Витька в смущении рвал с ладони жёлтые бугры мозолей. С трудом поднял глаза, поверх стола встретился с внимательным взглядом Макара. Макар от своей тарелки переставил налитую стопку.
— Чокнись с нами за праздник! А пить — не пей, повремени, — сказал он. — Садитесь, мама! Авдотья Ильинична! Вас что, печь заколдовала?!
— Сейчас, Макарушка! Вот ужо пирог подрумянится… — откликнулась баба Дуня.
Когда она появилась в горнице. На ходу приглаживая растрёпанные волосы, и села на лавку рядом с Витькой, улыбнувшись ему и обдав его жаром печи и запахом горячего масла, Макар сказал:
— Ну что же, Иван Митрофанович, тебе речь?..

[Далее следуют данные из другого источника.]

-- ==== Sys2Proof/Machine/IccLink.lean ====
section
/-!
DEFINITION. The contact-card slots up to the APDU: activation, the ATR, PPS, and the protocols T=0 and T=1
(R535, R559–R566).
-/
namespace Sys2Proof.Machine

/-- The card slots serve: from stage Hub on, outside a save. -/
def State.slotsLive (s : State) : Bool := s.stage.stage == .full && !s.halted

/-- The pattern declares contact-card slot n (R85). -/
def State.iccFitted (s : State) (n : Nat) : Bool := bit s.pat.fitted (1 + n)

/-- A slot's name in records and the transcript: 0x41 or 0x42. -/
def iccName (n : Nat) : Bytes := le 1 (0x41 + n)

/-! ## Activation (R560–R562) -/

/-- Activation is asked for: at class C first, held while the power-off hold runs (R535, R560). -/
def State.activateIcc (s : State) (n : Nat) : State :=
  s.modIcc n (fun c =>
    if c.hold then { c with state := .activatePending }
    else { c with state := .activating, cls := if c.triedB then 1 else 2, khz := 4000, fi := 372, di := 1 })

/-- A failed activation or exchange: counted, its DETAIL kept, its record written, the slot deactivated; `refuse`
refuses the card until it is removed (R564, R565, R568). -/
def State.iccFail (s : State) (n detail code : Nat) (payload : Bytes) (refuse : Bool) : State :=
  let s := s.modIcc n (fun c => { c with failed := sat 16 (c.failed + 1), lastDetail := detail
                                         refused := c.refused || refuse })
  (s.deactivateIcc n).logG code payload

/-- An activation ends with a DETAIL; the one without PPS ends as PPS failed twice (R562, R564). -/
def State.activationFail (s : State) (n detail : Nat) : State :=
  let d := if (s.icc n).noPps then 7 else detail
  s.iccFail n d 0x0A32 (iccName n ++ le 2 d) (d == 6)

/-- The slot deactivates and one further activation follows after the hold: at class B, or without PPS (R560,
R562). -/
def State.activateAgain (s : State) (n : Nat) (atB noPps : Bool) : State :=
  (s.deactivateIcc n).modIcc n (fun c => { c with state := .activatePending, triedB := atB, noPps := noPps })

/-- One interface byte of an ATR. -/
structure AtrByte where
  /-- 0 TA, 1 TB, 2 TC, 3 TD -/
  kind : Nat
  /-- its number -/
  i : Nat
  /-- the protocol the TD before it names -/
  t : Nat
  /-- its value -/
  v : Nat
  deriving DecidableEq, Repr

/-- The interface bytes of an ATR from group `i` on, and the bytes after them; none where one is missing (R561). -/
def atrGroups : Nat → Bytes → Nat → Nat → Nat → Option (List AtrByte × Bytes)
  | 0, _, _, _, _ => none
  | fuel + 1, bs, i, y, t =>
    let kinds := (List.range 4).filter (fun k => bit y k)
    if bs.length < kinds.length then none
    else
      let mine := (kinds.zip bs).map (fun p => ({ kind := p.1, i := i, t := t, v := p.2.toNat } : AtrByte))
      let rest := bs.drop kinds.length
      match mine.find? (fun (b : AtrByte) => b.kind == 3) with
      | none => some (mine, rest)
      | some d => (atrGroups fuel rest (i + 1) (d.v / 16) (d.v % 16)).map (fun r => (mine ++ r.1, r.2))

/-- The interface bytes of a well-formed ATR; none where its structure, TCK or TA3 is wrong (R561). -/
def parseAtr (atr : Bytes) : Option (List AtrByte) :=
  let t0 := byteAt atr 1
  if !(byteAt atr 0 == 0x3B || byteAt atr 0 == 0x3F) || atr.length < 2 then none
  else match atrGroups 33 (atr.drop 2) 1 (t0 / 16) 0 with
    | none => none
    | some (bs, rest) =>
      let tck := bs.any (fun (b : AtrByte) => b.kind == 3 && b.v % 16 != 0)
      let ta3 := bs.find? (fun (b : AtrByte) => b.kind == 0 && decide (b.i ≥ 3) && b.t == 1)
      if rest.length == t0 % 16 + b2n tck && (!tck || (atr.drop 1).foldl (· ^^^ ·) 0 == 0) &&
          !ta3.any (fun (b : AtrByte) => b.v == 0 || b.v == 0xFF) then some bs else none

/-- An interface byte by kind and number. -/
def atrAt (bs : List AtrByte) (kind i : Nat) : Option Nat :=
  (bs.find? (fun (b : AtrByte) => b.kind == kind && b.i == i)).map (fun (b : AtrByte) => b.v)

/-- An interface byte of T=1, numbered 3 or above. -/
def atrT1 (bs : List AtrByte) (kind : Nat) : Option Nat :=
  (bs.find? (fun (b : AtrByte) => b.kind == kind && decide (b.i ≥ 3) && b.t == 1)).map (fun (b : AtrByte) => b.v)

/-- The clock-stop and class indicators: the TA after T = 15. -/
def atrClass (bs : List AtrByte) : Option Nat :=
  (bs.find? (fun (b : AtrByte) => b.kind == 0 && b.t == 15)).map (fun (b : AtrByte) => b.v)

/-- The protocol used: that of the specific mode, else T=1 where offered, else T=0; none where neither (R561). -/
def atrProtocol (bs : List AtrByte) : Option Nat :=
  let offered := match bs.filter (fun (b : AtrByte) => b.kind == 3) with
    | [] => [0]
    | ds => ds.map (fun (b : AtrByte) => b.v % 16)
  match atrAt bs 0 2 with
  | some v => if v % 16 ≤ 1 then some (v % 16) else none
  | none => if offered.contains 1 then some 1 else if offered.contains 0 then some 0 else none

/-- Fi and fmax in kHz by the high half of TA1 (ISO/IEC 7816-3 Table 7). -/
def fiOf (n : Nat) : Option (Nat × Nat) :=
  match n with
  | 0 => some (372, 4000) | 1 => some (372, 5000) | 2 => some (558, 6000) | 3 => some (744, 8000)
  | 4 => some (1116, 12000) | 5 => some (1488, 16000) | 6 => some (1860, 20000) | 9 => some (512, 5000)
  | 10 => some (768, 7500) | 11 => some (1024, 10000) | 12 => some (1536, 15000) | 13 => some (2048, 20000)
  | _ => none

/-- Di of 1 to 32 by the low half of TA1 (R562). -/
def diOf (n : Nat) : Option Nat :=
  match n with
  | 1 => some 1 | 2 => some 2 | 3 => some 4 | 4 => some 8 | 5 => some 16 | 6 => some 32
  | _ => none

/-- Fi, Di and fmax TA1 names, where R562 uses them. -/
def ratesOf (bs : List AtrByte) : Option (Nat × Nat × Nat) :=
  match atrAt bs 0 1 with
  | none => none
  | some v =>
    match fiOf (v / 16), diOf (v % 16) with
    | some f, some d => some (f.1, d, f.2)
    | _, _ => none

/-- The highest card clock of R559 at or below a limit, in kHz. -/
def cardClock (fmax : Nat) : Nat := 400000 / max 40 (ceilDiv 400000 (min fmax 10000))

/-- A PPS request for TA1 and a protocol (R562). -/
def ppsRequest (ta1 t : Nat) : Bytes := le 1 0xFF ++ le 1 (0x10 + t) ++ le 1 ta1 ++ le 1 (0xFF ^^^ (0x10 + t) ^^^ ta1)

/-- Its allowed reduction: PPS1 left out. -/
def ppsReduced (t : Nat) : Bytes := le 1 0xFF ++ le 1 t ++ le 1 (0xFF ^^^ t)

/-- The slot is ACTIVE with what the ATR and PPS settled. -/
def State.iccActive (s : State) (n : Nat) (bs : List AtrByte) (t fi di khz : Nat) : State :=
  s.modIcc n (fun c => { c with
    state := .active, protoT1 := t == 1, fi := fi, di := di, khz := khz, noPps := false
    ifsc := if t = 1 then (atrT1 bs 0).getD 32 else 0
    edcCrc := t == 1 && ((atrT1 bs 2).getD 0) % 2 == 1
    specific := (atrAt bs 0 2).isSome, clockStop := (atrClass bs).getD 0 / 64
    extraGuard := (atrAt bs 2 1).getD 0, wi := (atrAt bs 2 2).getD 10
    cwi := (atrT1 bs 1).getD 0x4D % 16, bwi := (atrT1 bs 1).getD 0x4D / 16
    nS := 0, nR := 0, lastBlock := [], awaits := 0, blockRetries := 0, resynched := false })

/-- An ATR has completed: the class is settled, then the protocol, the rates and PPS; `pps` is the card's answer to
a PPS request, none where none came (R560–R562). -/
def State.atrReceived (s : State) (n : Nat) (atr : Bytes) (pps : Option Bytes) : State :=
  let s := s.transcribe n 1 atr
  let c := s.icc n
  match parseAtr atr with
  | none => s.activationFail n 2
  | some bs =>
    let ind := atrClass bs
    let here := match ind with
      | none => false
      | some y => bit y (if c.cls = 2 then 2 else 1)
    let offersB := match ind with
      | none => true
      | some y => bit y 1
    if !here then
      if c.cls = 2 && offersB then s.activateAgain n true false else s.activationFail n 6
    else match atrProtocol bs with
      | none => s.activationFail n 6
      | some t =>
        let rates := ratesOf bs
        match atrAt bs 0 2, rates with
        | some ta2, some (fi, di, _) =>
          if bit ta2 4 then s.iccActive n bs t 372 1 4000 else s.iccActive n bs t fi di 4000
        | some _, none => s.iccActive n bs t 372 1 4000
        | none, none => s.iccActive n bs t 372 1 4000
        | none, some (fi, di, fmax) =>
          if c.noPps then s.iccActive n bs t 372 1 4000
          else
            let ta1 := (atrAt bs 0 1).getD 0x11
            let s := s.emit (.apdu n (ppsRequest ta1 t))
            if pps == some (ppsRequest ta1 t) then s.iccActive n bs t fi di (cardClock fmax)
            else if pps == some (ppsReduced t) then s.iccActive n bs t 372 1 (cardClock 5000)
            else s.activateAgain n c.triedB true

/-- No TS, or an ATR that came too slowly (R560, R564). -/
def State.atrTimeout (s : State) (n : Nat) (begun : Bool) : State :=
  if begun then s.activationFail n 2
  else if (s.icc n).cls = 2 && !(s.icc n).noPps then s.activateAgain n true false
  else s.activationFail n 1

/-! ## Exchanges over T=0 and T=1 (R563, R564) -/

/-- Update the exchange of a slot. -/
def State.modExch (s : State) (n : Nat) (f : Exchange → Exchange) : State :=
  s.modIcc n (fun c => { c with exchange := c.exchange.map f })

/-- The exchange of a slot. -/
def State.exch (s : State) (n : Nat) : Exchange := (s.icc n).exchange.getD {}

/-- An exchange fails with a DETAIL (R563, R564). -/
def State.exchangeFail (s : State) (n detail : Nat) (refuse : Bool) : State :=
  s.iccFail n detail 0x0A33 (iccName n ++ le 2 detail ++ le 1 (byteAt (s.exch n).command 1)) refuse

/-- Retries are counted (R568). -/
def State.iccRetry (s : State) (n k : Nat) : State :=
  s.modIcc n (fun c => { c with retries := sat 16 (c.retries + k) })

/-- CRC-16 of ISO/IEC 13239 (PRESUMED, assumption log 4). -/
def crc16 (b : Bytes) : Nat :=
  (b.foldl (fun (c : Nat) x => (List.range 8).foldl (fun (c : Nat) _ =>
    if c % 2 = 1 then (c / 2) ^^^ 0x8408 else c / 2) (c ^^^ x.toNat)) 0xFFFF) ^^^ 0xFFFF

/-- The EDC of a T=1 block: LRC or CRC. -/
def edcOf (crc : Bool) (b : Bytes) : Bytes := if crc then le 2 (crc16 b) else [b.foldl (· ^^^ ·) 0]

/-- A T=1 block: NAD 0, PCB, LEN, information, EDC. -/
def t1Block (crc : Bool) (pcb : Nat) (inf : Bytes) : Bytes :=
  let b := le 1 0 ++ le 1 pcb ++ le 1 inf.length ++ inf
  b ++ edcOf crc b

/-- A T=1 block is sent. -/
def State.sendBlock (s : State) (n pcb : Nat) (inf : Bytes) : State :=
  let b := t1Block (s.icc n).edcCrc pcb inf
  let s := s.modIcc n (fun c => { c with lastBlock := b, clockStopped := false })
  (s.transcribe n 0 b).emit (.apdu n b)

/-- The next block of a chained command (R563). -/
def State.sendChunk (s : State) (n : Nat) : State :=
  let c := s.icc n
  let e := s.exch n
  let s := s.modExch n (fun e => { e with rest := e.rest.drop c.ifsc })
  let s := s.modIcc n (fun c => { c with nS := 1 - c.nS })
  s.sendBlock n (64 * c.nS + 32 * b2n (decide (e.rest.length > c.ifsc))) (e.rest.take c.ifsc)

/-- A T=0 command: its header is sent; its data follows the procedure bytes (R563). -/
def State.sendT0 (s : State) (n : Nat) (command : Bytes) (keep : Bool) : State :=
  let data := command.drop 5
  let p3 := byteAt command 4
  let s := s.modIcc n (fun c => { c with clockStopped := false })
  let s := s.modExch n (fun e => { e with
    rest := data, mode := 0, want := 0, le := if data.isEmpty then (if p3 = 0 then 256 else p3) else 0
    received := if keep then e.received else [] })
  (s.transcribe n 0 command).emit (.apdu n (command.take 5))

/-- A command APDU is sent: header, data, and the length of the response data, 0 for none (R513, R563). -/
def State.sendApdu (s : State) (n : Nat) (header data : Bytes) (ne : Nat) : State :=
  let lc := if data.isEmpty then [] else le 1 data.length ++ data
  if (s.icc n).protoT1 then
    let apdu := header ++ lc ++ (if ne = 0 then (if data.isEmpty then le 1 0 else []) else le 1 ne)
    (s.modExch n (fun e => { e with command := apdu, rest := apdu, received := [], wtxUs := 0 })).sendChunk n
  else
    let command := header ++ (if data.isEmpty then le 1 ne else lc)
    (s.modExch n (fun e => { e with command := command })).sendT0 n command false

/-- The progress of a T=0 exchange over characters received. -/
structure T0 where
  /-- the exchange -/
  e : Exchange
  /-- command data to send now -/
  out : Bytes := []
  /-- the status word, once complete -/
  sw : Option Nat := none
  /-- a length disagreed -/
  bad : Bool := false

— Куда денешься! Такая уж должность… — Подумал, сказал: — Мирно лет бы ещё сто нам землю пахать да хлеб сеять. Но коли воевать случится — чтоб все воевали, себя не жалеючи. Как ныне работаем! Такое моё слово…
Уже за самоваром, в неторопливом чаепитии, Грибаниха, с доброй хитрецой глядя на Макара, сказала:
— А что, Анна, вроде бы за столом человека не хватает!.. Не думается тебе?..
Тётка Анна, мать Макара, седыми, ровно зачёсанными назад волосами и ещё чем-то — достоинством своим, что ли? — очень похожая на Грибаниху, только на голову ниже высокой бабы Дуни, лицом пошире и поглаже, затеплела глазами, её руки зашарили по столу, метнулись к груди, — видать было, она хорошо поняла Грибаниху и взволновалась её словами. Радуясь, тревожась, смущаясь чего-то, она сказала:
— Жду того дня, Авдотья. Устала ждать! Всё кажется, не даст бог внучков голубить. Вон глядите на него! — она направила палец на Макара. — Смеётся! А до смеха ли?! Двадцать седьмой годок! Прячешь глаза, неторопь бессовестный! «Я, говорит, мама, человека на всю жизнь выбираю!» Будто мы за своих мужиков шли не на всю жизнь!..
— Ты, Макар, слушай мать! — неожиданно строго сказала Грибаниха. — Выбирай — не спеши, но коли выбрал… Не за тебя тревожусь. Горлинке от коршунов самой не отбиться!..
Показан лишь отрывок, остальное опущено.